Using the material that follows, output exactly the lines from the one containing "are PRESUMED (general" through the one containing "the machine is", with both ends kept.

** Exercise data follows **

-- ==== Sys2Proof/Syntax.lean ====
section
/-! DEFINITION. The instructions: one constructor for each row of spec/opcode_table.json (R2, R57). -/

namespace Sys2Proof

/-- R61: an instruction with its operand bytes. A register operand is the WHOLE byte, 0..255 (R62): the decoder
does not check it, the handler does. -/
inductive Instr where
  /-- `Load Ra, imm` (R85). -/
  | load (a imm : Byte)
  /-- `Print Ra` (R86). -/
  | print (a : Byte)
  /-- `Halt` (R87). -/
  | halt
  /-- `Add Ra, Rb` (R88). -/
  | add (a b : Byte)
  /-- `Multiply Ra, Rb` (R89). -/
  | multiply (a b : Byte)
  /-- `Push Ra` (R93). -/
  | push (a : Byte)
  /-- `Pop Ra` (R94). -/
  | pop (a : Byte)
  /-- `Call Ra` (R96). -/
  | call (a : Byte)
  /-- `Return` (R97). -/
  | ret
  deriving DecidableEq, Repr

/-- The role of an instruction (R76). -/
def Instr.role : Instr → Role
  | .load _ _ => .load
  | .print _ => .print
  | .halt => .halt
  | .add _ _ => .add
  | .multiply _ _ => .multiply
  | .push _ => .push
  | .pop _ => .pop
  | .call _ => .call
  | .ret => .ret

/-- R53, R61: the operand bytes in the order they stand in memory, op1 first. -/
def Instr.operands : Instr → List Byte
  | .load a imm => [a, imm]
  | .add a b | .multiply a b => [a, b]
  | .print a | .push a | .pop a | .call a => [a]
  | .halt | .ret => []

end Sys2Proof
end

** End of Exercise data **
** Exercise data follows **

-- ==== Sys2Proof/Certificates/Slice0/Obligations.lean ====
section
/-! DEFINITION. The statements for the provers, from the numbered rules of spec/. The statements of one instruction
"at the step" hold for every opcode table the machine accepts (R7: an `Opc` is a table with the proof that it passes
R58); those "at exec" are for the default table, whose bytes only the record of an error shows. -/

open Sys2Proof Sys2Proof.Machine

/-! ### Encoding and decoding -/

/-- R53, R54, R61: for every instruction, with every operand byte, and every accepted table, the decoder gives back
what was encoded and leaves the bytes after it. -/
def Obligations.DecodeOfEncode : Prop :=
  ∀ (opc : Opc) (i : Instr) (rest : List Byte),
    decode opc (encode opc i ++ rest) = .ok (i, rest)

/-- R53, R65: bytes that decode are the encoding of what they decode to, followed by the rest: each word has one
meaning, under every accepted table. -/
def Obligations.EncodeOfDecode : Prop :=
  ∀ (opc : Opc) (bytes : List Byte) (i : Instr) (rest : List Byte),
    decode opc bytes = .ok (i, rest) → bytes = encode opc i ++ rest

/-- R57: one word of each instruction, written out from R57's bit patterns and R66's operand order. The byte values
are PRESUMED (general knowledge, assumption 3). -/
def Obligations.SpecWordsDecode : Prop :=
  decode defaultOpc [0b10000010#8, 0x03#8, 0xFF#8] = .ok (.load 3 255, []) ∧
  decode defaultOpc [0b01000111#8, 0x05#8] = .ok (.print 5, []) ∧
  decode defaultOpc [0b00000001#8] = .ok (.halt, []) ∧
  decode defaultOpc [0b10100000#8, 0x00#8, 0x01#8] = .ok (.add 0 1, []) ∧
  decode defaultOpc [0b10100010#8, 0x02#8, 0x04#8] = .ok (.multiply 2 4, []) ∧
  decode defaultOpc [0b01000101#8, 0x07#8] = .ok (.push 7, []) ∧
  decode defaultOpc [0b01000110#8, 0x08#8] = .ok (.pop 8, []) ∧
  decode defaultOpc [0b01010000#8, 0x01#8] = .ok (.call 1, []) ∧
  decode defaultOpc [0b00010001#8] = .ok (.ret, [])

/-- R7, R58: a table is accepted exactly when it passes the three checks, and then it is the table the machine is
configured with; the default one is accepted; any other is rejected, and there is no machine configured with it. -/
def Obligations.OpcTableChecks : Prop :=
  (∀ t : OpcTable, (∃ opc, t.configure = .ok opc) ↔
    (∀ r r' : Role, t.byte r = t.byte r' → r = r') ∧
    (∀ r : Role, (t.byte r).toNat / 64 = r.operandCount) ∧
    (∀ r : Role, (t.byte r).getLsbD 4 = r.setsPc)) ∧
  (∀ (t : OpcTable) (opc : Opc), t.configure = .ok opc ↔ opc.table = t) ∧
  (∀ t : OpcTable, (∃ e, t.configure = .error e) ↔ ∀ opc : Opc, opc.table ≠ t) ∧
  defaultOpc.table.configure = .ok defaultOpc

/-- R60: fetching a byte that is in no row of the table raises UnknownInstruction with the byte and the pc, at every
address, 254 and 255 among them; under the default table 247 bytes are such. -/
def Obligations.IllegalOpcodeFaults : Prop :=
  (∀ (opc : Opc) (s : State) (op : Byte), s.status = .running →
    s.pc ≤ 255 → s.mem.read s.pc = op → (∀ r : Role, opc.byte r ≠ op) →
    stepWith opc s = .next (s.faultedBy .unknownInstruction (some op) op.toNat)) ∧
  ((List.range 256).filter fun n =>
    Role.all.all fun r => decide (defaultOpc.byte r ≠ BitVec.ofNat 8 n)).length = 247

** End of Exercise data **

→ The completed task:
are PRESUMED (general knowledge, assumption 3). -/
def Obligations.SpecWordsDecode : Prop :=
  decode defaultOpc [0b10000010#8, 0x03#8, 0xFF#8] = .ok (.load 3 255, []) ∧
  decode defaultOpc [0b01000111#8, 0x05#8] = .ok (.print 5, []) ∧
  decode defaultOpc [0b00000001#8] = .ok (.halt, []) ∧
  decode defaultOpc [0b10100000#8, 0x00#8, 0x01#8] = .ok (.add 0 1, []) ∧
  decode defaultOpc [0b10100010#8, 0x02#8, 0x04#8] = .ok (.multiply 2 4, []) ∧
  decode defaultOpc [0b01000101#8, 0x07#8] = .ok (.push 7, []) ∧
  decode defaultOpc [0b01000110#8, 0x08#8] = .ok (.pop 8, []) ∧
  decode defaultOpc [0b01010000#8, 0x01#8] = .ok (.call 1, []) ∧
  decode defaultOpc [0b00010001#8] = .ok (.ret, [])

/-- R7, R58: a table is accepted exactly when it passes the three checks, and then it is the table the machine is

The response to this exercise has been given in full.